L'opera si pone nell'orizzonte del trattato scientifico, ma dopo aver descritto il morbo nei suoi aspetti generali, nei suoi effetti, nel suo decorso, nelle sue soluzioni negative (morte) o positive (guarigione) e aver sostenuto il discorso con gli esempi tratti dalla propria esperienza e ricorrendo talvolta anche alla statistica, Ria pone alla fine il proprio lavoro in una visuale pedagogica[26]; sostiene infatti di aver scritto "col fervente disio di giovare alla scienza ed alla umanità"[27].
Tuttavia la duttilità dell'opera permette di collocarla nell'habitat delle opere narrative, più precisamente di quelle del resoconto di viaggio:[26]
... non vo', né presumo fare del colera un completo lavoro scientifico e piuttosto somigliomi a viaggiatore che notando nel suo taccuino le rarità dei luoghi visitati vi pone in fronte Impressioni.[28]
Alla fine della Lettera XI ribadisce proprio questo aspetto:
Credo avere così tracciato le tre variazioni del colera fra noi sotto l'impeto di tre venti e non aspiro alla superbia di averle scolpite, come dovrebbesi, perché, ripeto, io scrivo su queste pagine le Impressioni del viaggiatore.[29]

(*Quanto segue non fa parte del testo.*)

/-- The frame on the line, with its sequence field filled (R23) and the stale mark (R21). -/
structure Sending where
  frame : OutFrame
  seq   : Word16
  stale : Bool
deriving DecidableEq, Repr

/-- The transmitter. -/
structure Tx where
  frames    : List OutFrame
  onLine    : Option Sending
  nextOrder : Nat
  /-- isolation count, 0 to 2 (R30) -/
  isolation : Nat
deriving DecidableEq, Repr

/-! ## Membership controller (R32 to R56) -/

/-- The membership states (R32). -/
inductive MState where
  | config
  | joining
  | syncing
  | active
  | halted
deriving DecidableEq, Repr

/-- The last membership causes (R33). -/
inductive Cause where
  | none
  | start
  | denied
  | joinExhausted
  | addressConflict
  | expelled
  | isolated
  | outOfStep
  | foreign
  | lineFault
  | syncFailed
  | left
deriving DecidableEq, Repr

/-- The roster states (R34). -/
inductive RosterState where
  | admitted
  | active
deriving DecidableEq, Repr

/-- A member record (R34), with this station's EXPIRE mark for it (R42) and whether its lease is held as run out (R40). -/
structure Member where
  addr   : Addr
  state  : RosterState
  /-- lease timer: bit periods left while it runs -/
  lease  : Option Nat
  mark   : Bool
  ranOut : Bool
deriving DecidableEq, Repr

/-- The membership controller. -/
structure Mem where
  state     : MState
  /-- in SYNCING: the adopted phase (R38) -/
  adopted   : Bool
  cause     : Cause
  roster    : List Member
  seq       : Word16
  joinCount : Nat
  /-- renew timer: bit periods left while it runs (R41) -/
  renew     : Option Nat
  /-- join response timer (R47) -/
  joinResp  : Option Nat
  leaving   : Bool
  lineWait  : Bool
deriving DecidableEq, Repr

/-! ## Claim table unit (R57 to R82) -/

/-- The states of an entry (R57). -/
inductive EntryState where
  | waiting
  | granted
  | yielding
deriving DecidableEq, Repr

/-- An entry of the rail claim table (R57). -/
structure Entry where
  owner     : Addr
  channel   : Chan
  demand    : Nat
  urgent    : Bool
  yieldable : Bool
  state     : EntryState
deriving DecidableEq, Repr

/-- The grant list, oldest first, and the waiting list, head first (R60, R61). -/
structure Table where
  grant   : List Entry
  waiting : List Entry
deriving DecidableEq, Repr

/-! ## Transfer unit (R83 to R101) -/

/-- The transfer progress: the snapshot frame now placed (R88, R91). -/
inductive Progress where
  | head
  | entry (first : Nat)
  | tail
deriving DecidableEq, Repr

/-- A frozen snapshot buffer (R88); the entry count E is the number of entries. -/
structure Snapshot where
  target   : Addr
  seq      : Word16
  active   : Word16
  admitted : Word16
  grantLen : Nat
  entries  : List Entry
  check    : Word16
  progress : Progress
deriving DecidableEq, Repr

/-- The values of an accepted SNAP_HEAD (R91, R94). -/
structure SnapHead where
  seq      : Word16
  active   : Word16
  admitted : Word16
  count    : Byte
  grantLen : Byte
deriving DecidableEq, Repr

/-- The three bytes of an entry as received (R89). -/
structure RawEntry where
  b1 : Byte
  b2 : Byte
  b3 : Byte
deriving DecidableEq, Repr

/-- A recorded state frame: its kind, its Source and its whole data (R95). -/
structure ReplayFrame where
  kind   : CoordKind
  source : Addr
  data   : List Byte
deriving DecidableEq, Repr

/-- The transfer unit. -/
structure Xfer where
  queue     : List Addr
  buffer    : Option Snapshot
  responder : Option Addr
  /-- sync timer: bit periods left while it runs (R98) -/
  sync      : Option Nat
  head      : Option SnapHead
  received  : List RawEntry
  replay    : List ReplayFrame
deriving DecidableEq, Repr

/-! ## Channels (R102 to R147) -/

/-- The channel states (R102). -/
inductive ChanState where
  | off
  | claiming
  | waiting
  | starting
  | driving
  | holding
  | paused
  | releasing
  | faulted
deriving DecidableEq, Repr

/-- The end conditions of a stroke (R104). -/
inductive EndCond where
  | time
  | edge
  | count
deriving DecidableEq, Repr

/-- The run parameters (R104, section 7.2). -/
structure RunParams where
  reverse     : Bool
  urgent      : Bool
  yieldable   : Bool
  endCond     : EndCond
  hold        : Bool
  demand      : Nat
  duty        : Nat
  /-- ramp time in ms: ten times the parameter (R129) -/
  rampMs      : Nat
  strokeLimit : Nat
  countTarget : Nat
deriving DecidableEq, Repr

/-- The outcomes of a run (R122). -/
inductive RunOutcome where
  | none
  | endStop
  | countReached
  | timeLimit
  | hostStop
  | withdrawn
  | yielded
  | tableFull
  | claimFailed
  | checkFail
  | overcurrent
  | overdraw
  | openLoad
  | stationFault
  | lost
  | left
deriving DecidableEq, Repr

Le teorie di Ria sulla diffusione del morbo
[modifica | modifica wikitesto]Da secoli i medici, nel caso del colera come delle altre malattie infettive, erano divisi dal punto di vista teorico in miasmatici e contagionisti. I primi ritenevano che le malattie epidemiche venissero diffuse dall'aria corrotta, ovvero dai miasmi, prodotto della decomposizione di materiale organico; i secondi, al contrario, erano convinti che il morbo si trasmettesse dall'uomo malato al sano, ma siccome non riuscivano a individuare il fattore di contagio, venivano perlopiù ignorati.[30]

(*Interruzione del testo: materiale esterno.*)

-- ==== Sys2Proof/Machine/Transfer.lean ====
section
/-! DEFINITION. The transfer unit: the responder's queue, denial, admission and snapshot; the joiner's snapshot, replay list and
adoption (R83 to R101). And the application of a state frame to roster, table and sequence, which the replay and the live frame
share (R35 to R37, R63). -/

namespace Sys2Proof.Machine

/-! ## A state frame applied (R35 to R37, R63 to R68) -/

/-- The effect of a state frame on the roster and the table (R35, R36, R64 to R68), each removal and table change followed by its
rebalance (R70). `payload` is the data after the sequence field. -/
def applyBody (c : CoordKind) (src : Addr) (payload : List Byte) (k : Node) : Node :=
  match c with
  | .kAdmit =>
      match stationOf (byteAt payload 0) with
      | some a =>
          if a = k.addr then k
          else
            let m : Member :=
              { addr := a, state := .admitted, lease := if runsLeases k then some (leaseTicks k) else none,
                mark := false, ranOut := false }
            let t := if isMember a k then rebalance (budget k) (removeOwner a k.table) else k.table
            withdrawNaming .kExpire a { k with table := t, mem := { k.mem with roster := putMember m k.mem.roster } }
      | none => k
  | .kReady =>
      { k with mem := { k.mem with roster := modMember src (fun m => { m with state := .active }) k.mem.roster } }
  | .kClaim => { k with table := rebalance (budget k) (claimTable (budget k) src payload k.table) }
  | .kRelease => { k with table := rebalance (budget k) (releaseTable src payload k.table) }
  | .kChange => { k with table := rebalance (budget k) (changeTable src payload k.table) }
  | .kExpire =>
      match stationOf (byteAt payload 0) with
      | some x =>
          if isMember x k && x != k.addr then
            withdrawNaming .kExpire x
              { k with
                table := rebalance (budget k) (removeOwner x k.table)
                mem := { k.mem with roster := dropMember x k.mem.roster } }
          else { k with table := rebalance (budget k) k.table }
      | none => { k with table := rebalance (budget k) k.table }
  | .kLeave =>
      withdrawNaming .kExpire src
        { k with
          table := rebalance (budget k) (removeOwner src k.table)
          mem := { k.mem with roster := dropMember src k.mem.roster } }
  | .kJoin | .kDeny | .kSnapHead | .kSnapEntry | .kSnapEnd | .kRenew => k

/-- The table sequence rises by one, wrapping (R37). -/
def advanceSeq (k : Node) : Node := { k with mem := { k.mem with seq := k.mem.seq + 1 } }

La disputa tra coloro che ritenevano il colera contagioso o epidemico vide il dottor Ria incerto e in una curiosa posizione mediana che assume entrambe le ipotesi cercando di conciliarle[31]:
...io crederei (...) il colera contagioso ma non come della scabbia e della sifilide in cui il contatto è tutto, piuttosto diciamo contagioso perché esso migra da un luogo all'altro se le persone o le cose lo traducono. (...) E però io credo il colera non contagio né epidemia in tutto perché comincia da quello, si converte in questa ed ha bisogno nell'individuo di peculiari condizioni che senza nascondersi sotto il generico velame della misteriosa predisposizione si traducono nei quattro elementi igienico, dietetico, atmosferico e anco morale; la somma dei quali o di alcuni è la causa determinante perché nell'individuo esposto all'influenza si sviluppi il male.[32].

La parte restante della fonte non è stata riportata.